_What to do_
Copy out each line from the start of the material below until the line with "have := h.trans h'.slept", that line included.

_Source records_
====================
theorem FitsClock.mono {s : State} {d d' n n' : Nat} (h : FitsClock s d n) (hd : d' ≤ d) (hn : n' ≤ n) :
    FitsClock s d' n' :=
  h.after (Slept.refl _ _) rfl rfl (by omega) (by omega)

/-- Waits one after the other take their lengths, one Sleep each. -/
theorem Paced.slept {j : Nat} : ∀ {ds ts : List Nat} {a z : Nat}, Paced j a ds ts z → Slept j ds.length ds.sum a z
  | [], [], _, _, h => h ▸ Slept.refl j _
  | d :: ds, _ :: ts, a, z, ⟨_, b, h, h'⟩ => by
    have := h.trans h'.slept
    rwa [Nat.add_comm, ← List.length_cons (a := d), ← List.sum_cons] at this
  | [], _ :: _, _, _, h => h.elim
  | _ :: _, [], _, _, h => h.elim

theorem Paced.append {j : Nat} {es us : List Nat} {b z : Nat} (h' : Paced j b es us z) :
    ∀ {ds ts : List Nat} {a : Nat}, Paced j a ds ts b → Paced j a (ds ++ es) (ts ++ us) z
  | [], [], _, h => h ▸ h'
  | _ :: _, _ :: _, _, ⟨h1, c, h2, h3⟩ => ⟨h1, c, h2, Paced.append h' h3⟩
  | [], _ :: _, _, h => h.elim
  | _ :: _, [], _, h => h.elim

/-- The instants, from `o` on, at which waits of the given lengths begin when Sleeps are exact. -/
def offsets : Nat → List Nat → List Nat
  | _, [] => []
  | o, d :: ds => o :: offsets (o + d) ds

theorem offsets_append : ∀ (ds es : List Nat) (o : Nat), offsets o (ds ++ es) = offsets o ds ++ offsets (o + ds.sum) es
  | [], _, _ => rfl
  | d :: ds, es, o => by
    rw [List.cons_append, offsets, offsets, offsets_append, List.cons_append, List.sum_cons, Nat.add_assoc]

/-- Without jitter the instants are fixed (R62). -/
theorem Paced.exact : ∀ {ds ts : List Nat} {a z : Nat}, Paced 0 a ds ts z → ts = offsets a ds ∧ z = a + ds.sum
  | [], [], _, _, h => ⟨rfl, h.symm⟩
  | d :: ds, t :: ts, a, z, ⟨h1, b, h2, h3⟩ => by
    have hb := h2.exact
    obtain ⟨e1, e2⟩ := h3.exact
    subst h1 hb
    exact ⟨by rw [e1]; rfl, by rw [e2, List.sum_cons, Nat.add_assoc]⟩
  | [], _ :: _, _, _, h => h.elim
  | _ :: _, [], _, _, h => h.elim

/-- Line commands are their lines and levels, and their times. -/
theorem lineEvents_ext : ∀ {es us : List LineEvent}, es.map LineEvent.command = us.map LineEvent.command →
    es.map (·.time) = us.map (·.time) → es = us
  | [], [], _, _ => rfl
  | ⟨n, v, t⟩ :: es, ⟨n', v', t'⟩ :: us, h, h' => by
    simp only [List.map_cons, List.cons.injEq, LineEvent.command, Prod.mk.injEq] at h h'
    obtain ⟨⟨rfl, rfl⟩, h⟩ := h
    obtain ⟨rfl, h'⟩ := h'
    rw [lineEvents_ext h h']
  | [], _ :: _, h, _ => by cases h
  | _ :: _, [], h, _ => by cases h

/-! ### The shared operations -/

/-- One slot (R77). -/
theorem slot_spec (v : Bool) (d : Nat) (s : State) :
    Quiet s (slot v d s) ∧ (slot v d s).sent = s.sent ∧ (slot v d s).powerOnSince = s.powerOnSince ∧
    Commands [⟨s.cfg.wrLine, v, s.clock⟩] s (slot v d s) ∧
    (FitsClock s d 1 → Slept s.cfg.sleepJitter 1 d s.clock (slot v d s).clock) :=
  ⟨(lineCommand_quiet _ _ _).trans (sleep_quiet _ _), rfl, rfl, ⟨rfl, rfl⟩,
   fun h => sleep_slept (s := lineCommand _ _ s) h⟩

/-- Slots one after the other (R77): a command to the writer line for each, at the instants that the waits fix. -/
theorem slots_spec : ∀ (l : List (Bool × Nat)) (s : State),
    Quiet s (l.foldl (fun s p => slot p.1 p.2 s) s) ∧
    (l.foldl (fun s p => slot p.1 p.2 s) s).sent = s.sent ∧
    (l.foldl (fun s p => slot p.1 p.2 s) s).powerOnSince = s.powerOnSince ∧
    ∃ es, Commands es s (l.foldl (fun s p => slot p.1 p.2 s) s) ∧
      es.map LineEvent.command = l.map (fun p => (s.cfg.wrLine, p.1)) ∧
      (FitsClock s (l.map (·.2)).sum l.length →
        Paced s.cfg.sleepJitter s.clock (l.map (·.2)) (es.map (·.time)) (l.foldl (fun s p => slot p.1 p.2 s) s).clock)
  | [], s => ⟨Quiet.refl s, rfl, rfl, [], Commands.refl rfl rfl, rfl, fun _ => rfl⟩
  | (v, d) :: l, s => by
    obtain ⟨q, h1, h2, c, ht⟩ := slot_spec v d s
    obtain ⟨q', h1', h2', es, c', hm, ht'⟩ := slots_spec l (slot v d s)
    refine ⟨q.trans q', h1'.trans h1, h2'.trans h2, ⟨s.cfg.wrLine, v, s.clock⟩ :: es, c.trans c', ?_, fun hf => ?_⟩
    · rw [List.map_cons, hm, q.cfg]; rfl
    · rw [List.map_cons, List.sum_cons, List.length_cons] at hf
      have hs := ht (hf.mono (by omega) (by omega))
      have := ht' (hf.after hs q.cfg q.platform (by omega) (by omega))
      rw [q.cfg] at this
      exact ⟨rfl, _, hs, this⟩

/-- SetPower (R161). -/
theorem setPower_spec (on : Bool) (s : State) :
    Quiet s (setPower on s) ∧ (setPower on s).sent = s.sent ∧
    (setPower on s).powerOnSince = (if on then some s.clock else none) ∧
    Commands [⟨s.cfg.pwrLine, on == s.cfg.powerOnLevel, s.clock⟩] s (setPower on s) ∧
    (FitsClock s (if on then s.cfg.tWarmup else s.cfg.tCooldown) 1 →
      Slept s.cfg.sleepJitter 1 (if on then s.cfg.tWarmup else s.cfg.tCooldown) s.clock (setPower on s).clock) := by
  cases on
  · refine ⟨⟨rfl, rfl, rfl, rfl, rfl, rfl, rfl, rfl, rfl, rfl, rfl⟩, rfl, rfl, ?_,
      fun h => sleep_slept (s := setPowerOnSince none (lineCommand _ _ s)) h⟩
    have : (false == s.cfg.powerOnLevel) = !s.cfg.powerOnLevel := by cases s.cfg.powerOnLevel <;> rfl
    rw [this]
    exact ⟨rfl, rfl⟩
  · refine ⟨⟨rfl, rfl, rfl, rfl, rfl, rfl, rfl, rfl, rfl, rfl, rfl⟩, rfl, rfl, ?_,
      fun h => sleep_slept (s := setPowerOnSince (some _) (lineCommand _ _ s)) h⟩
    have : (true == s.cfg.powerOnLevel) = s.cfg.powerOnLevel := by cases s.cfg.powerOnLevel <;> rfl
    rw [this]
    exact ⟨rfl, rfl⟩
====================
_Output_
theorem FitsClock.mono {s : State} {d d' n n' : Nat} (h : FitsClock s d n) (hd : d' ≤ d) (hn : n' ≤ n) :
    FitsClock s d' n' :=
  h.after (Slept.refl _ _) rfl rfl (by omega) (by omega)

/-- Waits one after the other take their lengths, one Sleep each. -/
theorem Paced.slept {j : Nat} : ∀ {ds ts : List Nat} {a z : Nat}, Paced j a ds ts z → Slept j ds.length ds.sum a z
  | [], [], _, _, h => h ▸ Slept.refl j _
  | d :: ds, _ :: ts, a, z, ⟨_, b, h, h'⟩ => by
    have := h.trans h'.slept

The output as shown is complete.